[WORK INSTRUCTION]:
When you reach the line with "(∀ o : Opc, decodeWord" in the data below, begin printing lines exactly, and stop once the line with "(∀ v : BitVec" has been printed.

(RECORDS PROVIDED)

/-- O18. For every numbering without repeated numbers, words of the opcodes of BEQ, BNE and BGTZ are these instructions
of their fields; the default numbering has the numbers the rules print (the spec's from general knowledge, log
1). From every state each completes: pc becomes pc + 4 + (sext(C) << 2) modulo 2^32 if the two registers are
equal (BEQ), differ (BNE) or the register is greater than 0 as a signed number (BGTZ), else pc + 4. No register,
HI, LO, lock or byte of memory changes and no fault is raised. The decoder has hasRs = hasRt = 1 for BEQ and
BNE, hasRs = 1 and hasRt = 0 for BGTZ. (R186, R187, R188) -/
def Obligations.BranchesGoToTargetOrNext : Prop :=
  (∀ o : Opc, o.distinct = true → ∀ w,
      (OpWord o.op.beq w → decodeWord o w = .ok (.beq (rsOf w) (rtOf w) (c16Of w)) ∧ (controlOf o w).hasRs = true ∧
        (controlOf o w).hasRt = true) ∧
      (OpWord o.op.bne w → decodeWord o w = .ok (.bne (rsOf w) (rtOf w) (c16Of w)) ∧ (controlOf o w).hasRs = true ∧
        (controlOf o w).hasRt = true) ∧
      (OpWord o.op.bgtz w → decodeWord o w = .ok (.bgtz (rsOf w) (c16Of w)) ∧ (controlOf o w).hasRs = true ∧
        (controlOf o w).hasRt = false)) ∧
    (Opc.default.op.beq = 0x04#6 ∧ Opc.default.op.bne = 0x05#6 ∧ Opc.default.op.bgtz = 0x07#6) ∧
    (∀ rs rt (c : Imm16) s, OnlyMovesPc (.beq rs rt c) s
      (if s.reg rs = s.reg rt then s.pc + 4#32 + (c.signExtend 32 <<< 2) else s.pc + 4#32)) ∧
    (∀ rs rt (c : Imm16) s, OnlyMovesPc (.bne rs rt c) s
      (if s.reg rs ≠ s.reg rt then s.pc + 4#32 + (c.signExtend 32 <<< 2) else s.pc + 4#32)) ∧
    (∀ rs (c : Imm16) s, OnlyMovesPc (.bgtz rs c) s
      (if 0 < (s.reg rs).toInt then s.pc + 4#32 + (c.signExtend 32 <<< 2) else s.pc + 4#32))

/-- O19. For every numbering without repeated numbers, words of the opcodes of J and JAL and of the funct of JR are these
instructions of their fields; the default numbering has the numbers the rules print (the spec's from general
knowledge, log 1). From every state each completes with no fault: J and JAL set pc to the upper 4 bits of pc +
4, the 26-bit field and 00; JAL also writes pc + 4 to register 31, and no other register; JR sets pc to x[rs]
unmasked. HI, LO, lock and every byte of memory stay. The link value is what EX hands on for JAL, with RegWrite
= 1 and WriteDest = 31; J and JR write no register. The link's path and JR in ID are the spec's decisions D23
and D7 (log 12). (R189, R190, R191) -/
def Obligations.JumpsAndLink : Prop :=
  (∀ o : Opc, o.distinct = true → ∀ w,
      (OpWord o.op.j w → decodeWord o w = .ok (.j (c26Of w)) ∧ (controlOf o w).hasRs = false ∧
        (controlOf o w).hasRt = false ∧ (controlOf o w).regWrite = false) ∧
      (OpWord o.op.jal w → decodeWord o w = .ok (.jal (c26Of w)) ∧ (controlOf o w).regWrite = true ∧
        (controlOf o w).dest = 31#5) ∧
      (RWord o o.fn.jr w → decodeWord o w = .ok (.jr (rsOf w)) ∧ (controlOf o w).hasRs = true ∧
        (controlOf o w).hasRt = false ∧ (controlOf o w).regWrite = false)) ∧
    (Opc.default.op.rtype = 0x00#6 ∧ Opc.default.fn.jr = 0x08#6 ∧ Opc.default.op.j = 0x02#6 ∧
     Opc.default.op.jal = 0x03#6) ∧
    (∀ target s, OnlyMovesPc (.j target) s ((s.pc + 4#32).extractLsb' 28 4 ++ target ++ 0#2)) ∧
    (∀ target s, ∃ t, exec (.jal target) s = .next t ∧
      (∀ r, t.reg r = if r = 31#5 then s.pc + 4#32 else s.reg r) ∧
      t.pc = (s.pc + 4#32).extractLsb' 28 4 ++ target ++ 0#2 ∧ Completed s t 0x00#6 ∧ SameHiLo s t ∧
      SameBytes s t ∧ Untouched s t) ∧
    (∀ rs s, OnlyMovesPc (.jr rs) s (s.reg rs)) ∧
    (∀ target w a b pcn s, decodeWord s.par.opc w = .ok (.jal target) → ExGives w a b pcn s pcn 0x00#6)

/-- O20. For every numbering without repeated numbers every word of the opcode of HALT, whatever C holds, decodes to
HALT, and the all-zero word to NOP; the default numbering has HALT at 0x3F, with 0xFFFFFFFF its canonical word
(the spec's from general knowledge, log 1). From every state both complete, pc becomes pc + 4, no fault is
raised and nothing else changes but the cycle counter. Their decoder outputs hasRs, hasRt, MemRead, MemWrite and
RegWrite are 0, and EX does nothing for them. The word NOP is what a bubble and a fetch below the base hold.
That HALT does not stop fetching is the spec's decision D28 (log 12). (R200, R201) -/
def Obligations.HaltAndNopOnlyAdvance : Prop :=
  (∀ o : Opc, o.distinct = true → ∀ w, OpWord o.op.halt w →
      decodeWord o w = .ok .halt ∧ controlOf o w = Control.none) ∧
    Opc.default.op.halt = 0x3F#6 ∧ encode Opc.default .halt = 0xFFFFFFFF#32 ∧
    (∀ o : Opc, decodeWord o 0x00000000#32 = .ok .nop ∧ controlOf o 0x00000000#32 = Control.none) ∧
    (∀ s, OnlyMovesPc .halt s (s.pc + 4#32)) ∧
    (∀ s, OnlyMovesPc .nop s (s.pc + 4#32)) ∧
    (∀ w a b pcn s, decodeWord s.par.opc w = .ok .halt → ExGives w a b pcn s 0x00000000#32 0x00#6) ∧
    (∀ a b pcn s, ExGives 0x00000000#32 a b pcn s 0x00000000#32 0x00#6) ∧
    IfId.zero.instr = 0x00000000#32 ∧ IdEx.zero.instr = 0x00000000#32 ∧
    (∀ s a, a.extractLsb' 0 2 = 0#2 → a.toNat < s.par.imemBase.toNat → fetch s a = .word 0x00000000#32)

/-- O21. For every instruction i and state s whose pc is a multiple of 4: if i gives a next state, its pc is a multiple
of 4, unless i is a JR whose register is not; so a JR to an aligned register keeps it too. (20_memory.md R80,
44_control_transfer.md R192) -/
def Obligations.PcStaysAligned : Prop :=
  ∀ (i : Instr) (s t : State), exec i s = .next t → s.pc.toNat % 4 = 0 →
    (∀ rs, i = .jr rs → (s.reg rs).toNat % 4 = 0) → t.pc.toNat % 4 = 0

/-- O22. For every memory in canonical form, address and value: after a 4-byte write the 4-byte read gives the value, the
2-byte reads its halves and the 1-byte reads its bytes, upper first; after a 2-byte write likewise; a 2-byte
write inside a word changes only its half. Every byte outside a write reads as before, and every write keeps the
canonical form. For addresses that fail CheckData, to which R79 gives no meaning and at which no step makes an
access, this is the model's choice (log 23). (20_memory.md R63, 20_memory.md R64, 20_memory.md R66) -/
def Obligations.MemoryIsBigEndianBytes : Prop :=
  ∀ (m : Memory 8) (a : Nat), m.wf = true →
    (∀ v : Word, memRead4 (memWrite4 m a v) a = v ∧
      memRead2 (memWrite4 m a v) a = v.extractLsb' 16 16 ∧ memRead2 (memWrite4 m a v) (a + 2) = v.extractLsb' 0 16 ∧
      (∀ k, k < 4 → memRead1 (memWrite4 m a v) (a + k) = v.extractLsb' (8 * (3 - k)) 8) ∧
      (∀ b, b < a ∨ a + 4 ≤ b → memRead1 (memWrite4 m a v) b = memRead1 m b) ∧ (memWrite4 m a v).wf = true) ∧
    (∀ v : BitVec 16, memRead2 (memWrite2 m a v) a = v ∧
      memRead1 (memWrite2 m a v) a = v.extractLsb' 8 8 ∧ memRead1 (memWrite2 m a v) (a + 1) = v.extractLsb' 0 8 ∧
      memRead4 (memWrite2 m a v) a = v ++ memRead2 m (a + 2) ∧
      (∀ b, b < a ∨ a + 2 ≤ b → memRead1 (memWrite2 m a v) b = memRead1 m b) ∧ (memWrite2 m a v).wf = true) ∧
    (∀ v : Byte, memRead1 (memWrite1 m a v) a = v ∧
      (∀ b, b ≠ a → memRead1 (memWrite1 m a v) b = memRead1 m b) ∧ (memWrite1 m a v).wf = true)

/-- O23. For every capacity, address and width n (1, 2 or 4): CheckData's mask is AddressOverflow if u(addr) + n exceeds
DMEM_BYTES, and Misaligned if u(addr) mod n is not 0, both when both fail; a byte access is never misaligned;
the mask is fatal exactly when it is not empty. MEM runs it for every latch with MemRead or MemWrite set and for
no other; on a fatal mask a clock cycle performs no access (the data memory stays) and stops the machine. That
both tests are made is the spec's decision D25 (log 12). (R67) -/
def Obligations.CheckDataRaisesBothTests : Prop :=
  (∀ (p : Params) (addr : Word) (n : Width),
      checkData p addr n = accessFaults p addr.toNat n.bytes ∧
      ((checkData p addr n).isFatal = true ↔ ¬ AccessOk p addr.toNat n.bytes)) ∧
    (∀ (p : Params) (addr : Word), (checkData p addr .byte).getLsbD 4 = false) ∧
    (∀ (e : ExMem) (p : Params), memMask e p =
      if e.memRead = true ∨ e.memWrite = true then checkData p e.aluResult (controlOf p.opc e.instr).width else 0x00#6) ∧
    (∀ s t, clock s = .next t → (memMask s.pipe.exmem s.par).isFatal = true → t.dmem = s.dmem ∧ t.stopped = true)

(End RECORDS PROVIDED)

[EXERCISE SOLUTION]:
    (∀ o : Opc, decodeWord o 0x00000000#32 = .ok .nop ∧ controlOf o 0x00000000#32 = Control.none) ∧
    (∀ s, OnlyMovesPc .halt s (s.pc + 4#32)) ∧
    (∀ s, OnlyMovesPc .nop s (s.pc + 4#32)) ∧
    (∀ w a b pcn s, decodeWord s.par.opc w = .ok .halt → ExGives w a b pcn s 0x00000000#32 0x00#6) ∧
    (∀ a b pcn s, ExGives 0x00000000#32 a b pcn s 0x00000000#32 0x00#6) ∧
    IfId.zero.instr = 0x00000000#32 ∧ IdEx.zero.instr = 0x00000000#32 ∧
    (∀ s a, a.extractLsb' 0 2 = 0#2 → a.toNat < s.par.imemBase.toNat → fetch s a = .word 0x00000000#32)

/-- O21. For every instruction i and state s whose pc is a multiple of 4: if i gives a next state, its pc is a multiple
of 4, unless i is a JR whose register is not; so a JR to an aligned register keeps it too. (20_memory.md R80,
44_control_transfer.md R192) -/
def Obligations.PcStaysAligned : Prop :=
  ∀ (i : Instr) (s t : State), exec i s = .next t → s.pc.toNat % 4 = 0 →
    (∀ rs, i = .jr rs → (s.reg rs).toNat % 4 = 0) → t.pc.toNat % 4 = 0

/-- O22. For every memory in canonical form, address and value: after a 4-byte write the 4-byte read gives the value, the
2-byte reads its halves and the 1-byte reads its bytes, upper first; after a 2-byte write likewise; a 2-byte
write inside a word changes only its half. Every byte outside a write reads as before, and every write keeps the
canonical form. For addresses that fail CheckData, to which R79 gives no meaning and at which no step makes an
access, this is the model's choice (log 23). (20_memory.md R63, 20_memory.md R64, 20_memory.md R66) -/
def Obligations.MemoryIsBigEndianBytes : Prop :=
  ∀ (m : Memory 8) (a : Nat), m.wf = true →
    (∀ v : Word, memRead4 (memWrite4 m a v) a = v ∧
      memRead2 (memWrite4 m a v) a = v.extractLsb' 16 16 ∧ memRead2 (memWrite4 m a v) (a + 2) = v.extractLsb' 0 16 ∧
      (∀ k, k < 4 → memRead1 (memWrite4 m a v) (a + k) = v.extractLsb' (8 * (3 - k)) 8) ∧
      (∀ b, b < a ∨ a + 4 ≤ b → memRead1 (memWrite4 m a v) b = memRead1 m b) ∧ (memWrite4 m a v).wf = true) ∧
    (∀ v : BitVec 16, memRead2 (memWrite2 m a v) a = v ∧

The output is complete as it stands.